Седрик услужливо предлагает сезон «Покемонов», из-за чего Оливия отрывает одну ягоду с грозди винограда из вазы с фруктами и бросает в него. Он пытается поймать ее ртом, однако она приземляется на пол и катится к кухонному островку. Высовывается огромная серая лапа, и длинные когти вонзаются в виноградину. Без понятия, как здоровенный кот Седрика вмещается под тумбочками. Видимо, кошки умеют по желанию менять свое агрегатное состояние.
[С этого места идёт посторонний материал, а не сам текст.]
-- ==== Sys2Proof/Machine/Edge.lean ====
section
/-! DEFINITION. Arrival edges, the log ring, carried tags, event records and timeline events (16 R295 to R309, 13 R252). -/

namespace Sys2Proof.Machine

/-! ### Edges -/

/-- The sequence number after `q`: values whose low 28 bits are 0 are skipped (R295). -/
def nextSeq (q : BitVec 61) : BitVec 61 := if (q + 1).toNat % 2 ^ 28 = 0 then q + 2 else q + 1

/-- A delta in cy from the step origin, saturated to a signed 32-bit count (R303). -/
def deltaOf (clk : Nat) (origin : Word) : Nat :=
  let d : Int := (clk : Int) - (origin.toNat : Int)
  ofSigned 32 (if d < -(2 ^ 31) then -(2 ^ 31) else if 2 ^ 31 - 1 < d then 2 ^ 31 - 1 else d)

/-- An arrival record as one number, byte 0 lowest (Table 16-3). -/
def recordOf (edge prior : Word) (wkind waiter pkind pid begin_ arrive : Nat) : Nat :=
  edge.toNat + prior.toNat * 2 ^ 64 + waiter % 2 ^ 12 * 2 ^ 128 + wkind % 16 * 2 ^ 156 + pid % 2 ^ 28 * 2 ^ 160 +
    pkind % 16 * 2 ^ 188 + begin_ * 2 ^ 192 + arrive * 2 ^ 224

/-- The byte offset of slot `head` of the ring of a CPLOG value, within its island SRAM (R304). -/
def ringSlot (cplog : Word) (head : Nat) : Nat := fld cplog 12 14 * 4096 + 32 * head

/-- Records a CPLOG ring holds. -/
def ringSize (cplog : Word) : Nat := 2 ^ (7 + fld cplog 8 4)

/-- CPLOG after a record was written: HEAD advances, WRAPS counts its wraps and saturates (R304). -/
def ringAdvance (cplog : Word) : Word :=
  let head := (fld cplog 26 20 + 1) % ringSize cplog
  let wraps := if head = 0 then min (fld cplog 46 18 + 1) (2 ^ 18 - 1) else fld cplog 46 18
  setFld (setFld cplog 26 20 head) 46 18 wraps

/-- Creates an edge on an island: its ID and the state with its record, when the log is enabled (R295, R303 to R305). -/
def State.newEdge (s : State) (isl : BitVec 3) (wkind waiter pkind pid : Nat) (prior : Word) (began : Nat) : Word × State :=
  let i := s.island isl
  let q := nextSeq i.seq
  let id : Word := BitVec.ofNat 64 (isl.toNat * 2 ^ 61 + q.toNat)
  let s := s.setIsland isl { i with seq := q }
  if i.cplog.getLsbD 0 then
    let x := recordOf id prior wkind waiter pkind pid (deltaOf began i.origin) (deltaOf s.clk i.origin)
    let s := s.poke (sramKey isl.toNat (ringSlot i.cplog (fld i.cplog 26 20))) 32 x
    (id, s.setIsland isl { s.island isl with cplog := ringAdvance i.cplog })
  else (id, s)

/-- CPTHR of an island in cy (R297). -/
def State.cpthr (s : State) (isl : BitVec 3) : Nat := fld (s.island isl).cpthr 0 32

/-- CPTAG takes an edge when it is one (R297). -/
def State.carry (s : State) (edge : Word) : State :=
  if edge = 0 then s else s.setCptag edge

/-- The end on an arrival of a recording wait of the hart that moves that began at the cycle given, if it did wait (R297): `prior` is the
producer's edge. -/
def State.arrivedSince (s : State) (since : Option Nat) (wkind pkind pid : Nat) (prior : Word) : State :=
  match since with
  | none => s.carry prior
  | some t =>
    if s.cpthr s.myIsland ≤ s.clk - t then
      let (id, s) := s.newEdge s.myIsland wkind s.h.id.toNat pkind pid prior t
      s.setCptag id
    else s.carry prior

/-- The end of the wait in which the hart that moves stands, if it does. -/
def State.arrived (s : State) (wkind pkind pid : Nat) (prior : Word) : State := s.arrivedSince s.h.waitSince wkind pkind pid prior

/-! ### Carried tags (R300, R301) -/

/-- Producer kind of a tag. -/
def tagKind (t : BitVec 48) : Nat := bits t.toNat 45 3
/-- Producer ID of a tag. -/
def tagPid (t : BitVec 48) : Nat := bits t.toNat 31 14

/-- The most recent sequence number up to `q` with the low 28 bits given. -/
def recentSeq (q : BitVec 61) (low : Nat) : Nat :=
  let base := q.toNat / 2 ^ 28 * 2 ^ 28 + low
  if base ≤ q.toNat then base else (base + 2 ^ 61 - 2 ^ 28) % 2 ^ 61

/-- The prior edge that a tag names (R301). For a producer on another package bits [60:28] are 0. -/
def State.tagEdge (s : State) (t : BitVec 48) : Word :=
  let low := bits t.toNat 0 28
  let isl := bits t.toNat 28 3
  if low = 0 then 0
  else if tagKind t = 3 ∨ tagKind t = 7 then BitVec.ofNat 64 (isl * 2 ^ 61 + low)
  else BitVec.ofNat 64 (isl * 2 ^ 61 + recentSeq (s.island (BitVec.ofNat 3 isl)).seq low)

/-! ### Event records (R252, Table 13-4) -/

/-- An event record without its LOST field. -/
def eventOf (kind err id ch data : Nat) : EventRec :=
  ⟨BitVec.ofNat 64 (kind * 2 ^ 56 + err * 2 ^ 48 + id % 2 ^ 48), BitVec.ofNat 64 (ch * 2 ^ 53 + data % 2 ^ 52)⟩

/-- Posts a record to a core's event queue: dropped and counted when 64 are there (R252). -/
def State.post (s : State) (c : BitVec 10) (r : EventRec) : State :=
  let k := s.core c
  if 64 ≤ k.events.length then s.setCore c { k with lost := k.lost + 1 }
  else s.setCore c { k with
    events := k.events ++ [⟨r.w0, setFld r.w1 56 8 (min k.lost 255)⟩]
    lost := 0 }

/-! ### Timeline events (R308, Table 16-8) -/

/-- Whether a pipe is the macro-op sequencer. -/
def Pipe.sequenced : Pipe → Bool
  | .tile | .xexp => true
  | .lanes | .special | .memory => false

/-- The code of a pipe (Table 16-8). Code 4, stream, stands on no event: every instruction that R308 traces runs in one of the others
(DESIGN CHOICE, log 48). -/
def Pipe.code : Pipe → Nat
  | .lanes => 0
  | .tile | .xexp => 1
  | .special => 2
  | .memory => 3

/-- The lane groups bound to the hart that moves (R286). -/
def State.laneGroupsBound (s : State) : Nat :=
  (s.core s.myCore).bound.countP fun b => b.slot == slotOf s.h.id && decide (s.clk < b.until_)

/-- Writes a timeline event of the hart that moves when its island traces: `pc` and `eix` of the instruction. -/
def State.traceEvent (s : State) (p : Pipe) (isEnd : Bool) (pc : Word) (eix : Nat) : State :=
  let isl := s.myIsland
  let i := s.island isl
  if !i.trctl.getLsbD 0 then s
  else
    let size := 2 ^ (8 + fld i.trctl 26 4)
    if size ≤ i.trpos then
      s.setIsland isl { i with trctl := setFld i.trctl 44 20 (min (fld i.trctl 44 20 + 1) (2 ^ 20 - 1)) }
    else
      let lg := if p.sequenced then 0 else s.laneGroupsBound
      let w0 := s.h.id.toNat * 2 ^ 52 + p.code * 2 ^ 48 + isEnd.toNat * 2 ^ 47 + pc.toNat % 2 ^ 47
      let w1 := deltaOf s.clk i.origin * 2 ^ 32 + lg * 2 ^ 24 + eix % 2 ^ 13
      let s := s.poke (sramKey isl.toNat (fld i.trctl 12 14 * 4096 + 16 * i.trpos)) 16 (w0 + w1 * 2 ^ 64)
      let full := decide (size ≤ i.trpos + 1)
      s.setIsland isl { s.island isl with
        trpos := i.trpos + 1
        trctl := if full then setFld i.trctl 30 1 1 else i.trctl }

/-! ### Traffic counters (R309) -/

/-- Writes an island's block of 16 counters at the offset in TRCTL[43:31]. -/
def State.writeTraffic (s : State) (isl : BitVec 3) : State :=
  let i := s.island isl
  let xs := i.rd.toList ++ i.wr.toList
  let x := xs.foldr (fun w acc => w.toNat + acc * 2 ^ 64) 0
  s.poke (sramKey isl.toNat (fld i.trctl 31 13 * 64)) 128 x

end Sys2Proof.Machine
end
– И пожалуйста, никаких больше криминальных следователей, у которых проблемы с алкоголем, так у меня пропадет желание пить коктейль, – добавляет Ливи. – Что ты там делаешь, Сойер? Уверен, что туда входит тоник?
– Доверься профессионалу, – отзываюсь я и беру лимон.
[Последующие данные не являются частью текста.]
/-- One element of a step: the products of its row and column. -/
def tileDot (e : Int) (acc st : Nat) : List FVal → List FVal → Nat × Nat × Flags
  | x :: xs, y :: ys =>
    let p := tileMul x y
    let r := accAdd e acc st p.1 p.2
    let q := tileDot e r.1 r.2.1 xs ys
    (q.1, q.2.1, r.2.2 ||| q.2.2)
  | _, _ => (acc, st, 0)

/-- What a TMMA has done: the state, the flags and the fault that stops it (step, fault). -/
structure TileRun where
  s : State
  fl : Raised
  fault : Option (Nat × Flt)

/-- What a step of TMMA works on: indices k, elements t = 64m + n by place, block of k, rows of A and columns of B. -/
structure TileStep where
  ks : List Nat
  ts : List Nat
  b : Nat
  rows : List Nat
  cols : List Nat

/-- Step `j` of TMMA (R188). `g` is the GRANT. -/
def tileStep (sh : TileShape) (g j : Nat) : TileStep :=
  let nks := (sh.k + 7) / 8
  let p := j / nks
  let sl := j % nks
  let ts := List.range' (p * g) (min g (sh.m * sh.n - p * g))
  { ks := List.range' (8 * sl) (min 8 (sh.k - 8 * sl))
    ts
    b := sl / 8
    rows := (List.range sh.m).filter fun m => ts.any fun t => t / sh.n == m
    cols := (List.range sh.n).filter fun n => ts.any fun t => t % sh.n == n }

/-- The scratchpad addresses that the rows given read in a step. -/
def TileOp.words (o : TileOp) (x : TileStep) (rows : List Nat) : List Word :=
  let n := tileSize o.ty
  if o.regs.isSome then []
  else rows.flatMap fun r =>
    if tileBpn o.ty then
      (List.range 9).map (fun q => scratchVa (o.off r (72 * x.b + 8 * q))) ++
        (if x.b = 0 then [] else (List.range 9).map fun q => scratchVa (o.off r (72 * (x.b - 1) + 8 * q)))
    else x.ks.map fun k => scratchVa (if o.isA then o.off r (k * n) else o.off k (r * n))

/-- The bytes of registers that the rows given read in a step. -/
def TileOp.regBytes (o : TileOp) (x : TileStep) (rows : List Nat) : List (Nat × Nat) :=
  let n := tileSize o.ty
  match o.regs with
  | none => []
  | some r =>
    if tileBpn o.ty then
      rows.flatMap fun m => stepBytes r.1 (72 * (m * o.segs + (x.b - 1))) (if x.b = 0 then 72 else 144)
    else rows.flatMap fun m => x.ks.flatMap fun k => stepBytes r.1 (n * (if o.isA then m * o.k + k else k * o.rows + m)) n

/-- Runs step `j` of TMMA. -/
def TileRun.mma (r : TileRun) (z : BitVec 2) (A B : TileOp) (sh : TileShape) (g j : Nat) : TileRun :=
  if r.fault.isSome then r
  else
    let x := tileStep sh g j
    let ts := x.ts
    match A.fetch x.b x.ks x.rows r.s with
    | .error f => { r with fault := some (j, f) }
    | .ok (ra, s) =>
      match B.fetch x.b x.ks x.cols s with
      | .error f => { r with fault := some (j, f) }
      | .ok (rb, s) =>
        let skew := ts.find? fun t =>
          match (tileRow ra (t / sh.n)).hdr, (tileRow rb (t % sh.n)).hdr with
          | some x, some y => hdrTag x != hdrTag y
          | _, _ => false
        match skew with
        | some t => { r with fault := some (j, ⟨0x0D, (tileRow rb (t % sh.n)).addr⟩) }
        | none =>
          let a := s.accum z
          let new := ts.map fun t =>
            let i := 64 * (t / sh.n) + t % sh.n
            (i, tileDot a.e (a.val i) (a.status i) (tileRow ra (t / sh.n)).vals (tileRow rb (t % sh.n)).vals)
          match (if s.h.wovt then new.find? fun x => x.2.2.2.getLsbD 7 else none) with
          | some x => { r with fault := some (j, ⟨0x0C, BitVec.ofNat 64 x.1⟩) }
          | none =>
            let a' := new.foldl (fun (a : Accum) x => (a.setVal x.1 x.2.1).setStatus x.1 x.2.2.1) a
            { s := s.setAccum z { a' with taken := true }
              fl := (new.filterMap fun x => if x.2.2.2 = 0 then none else some (x.1, x.2.2.2)) ++ r.fl
              fault := none }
– Похоже на колу, – заявляет Билли.
В этом и состоит мой план. Четвертый стакан я наполняю льдом и колой, и с долькой лимона он становится визуально неотличим от коктейлей.
Седрик сдерживает усмешку. Он никогда не подает виду, но я знаю, что втайне он рад, что его напиток выглядит так же, как наши. С зимы он опять принимает лекарства, с которыми нельзя пить спиртное.
– О’кей, согласен, – говорит Седрик. – Выбирай ты. Но мое условие…
– Еще условия?
– Только одно. Никаких цепляющихся песен.
Билли давится смехом.
– После «Бумажного дома» он целый месяц пел Bella Ciao. С утра до ночи. Это правда было тяжело.
– Тяжело тебе или ему? – уточняю я. Ее ответ сильно повлияет на мое решение.
Седрик говорит: «Билли», в то время как Билли отвечает: «Седрику!» Удовлетворенно кивнув, я раздаю бокалы. Меньше всего на свете мне хочется бесить Билли. Она вернула мне лучшего друга, каким-то образом ей удается постоянно удерживать его в нужном русле, несмотря на его депрессию (сбегать – это нормально), благодаря ей его квартира теперь даже выглядит как дом, а не как декорации для рекламы полужирного маргарина. Теперь он регулярно ходит в университет, вместо того чтобы драить свое жилище.
А вот позлить Седрика – это другое дело. На это я имею полное право.
Я поднимаю свой стакан, ухмыляюсь, глядя на них, и с абсолютно безобидным видом чокаюсь с Седриком.
– За хороший вечер. Будем смотреть «Ведьмака».
После первой серии я возвращаюсь обратно на кухню, чтобы приготовить всем еще порцию «Филадельфии» с тоником. Билли и Оливия на диване в гостиной обсуждают, кто из актеров и актрис должен занять освободившуюся комнату в квартире Ливи. И конечно же, очень скоро рядом со мной появляется Седрик и прислоняется к дверному косяку.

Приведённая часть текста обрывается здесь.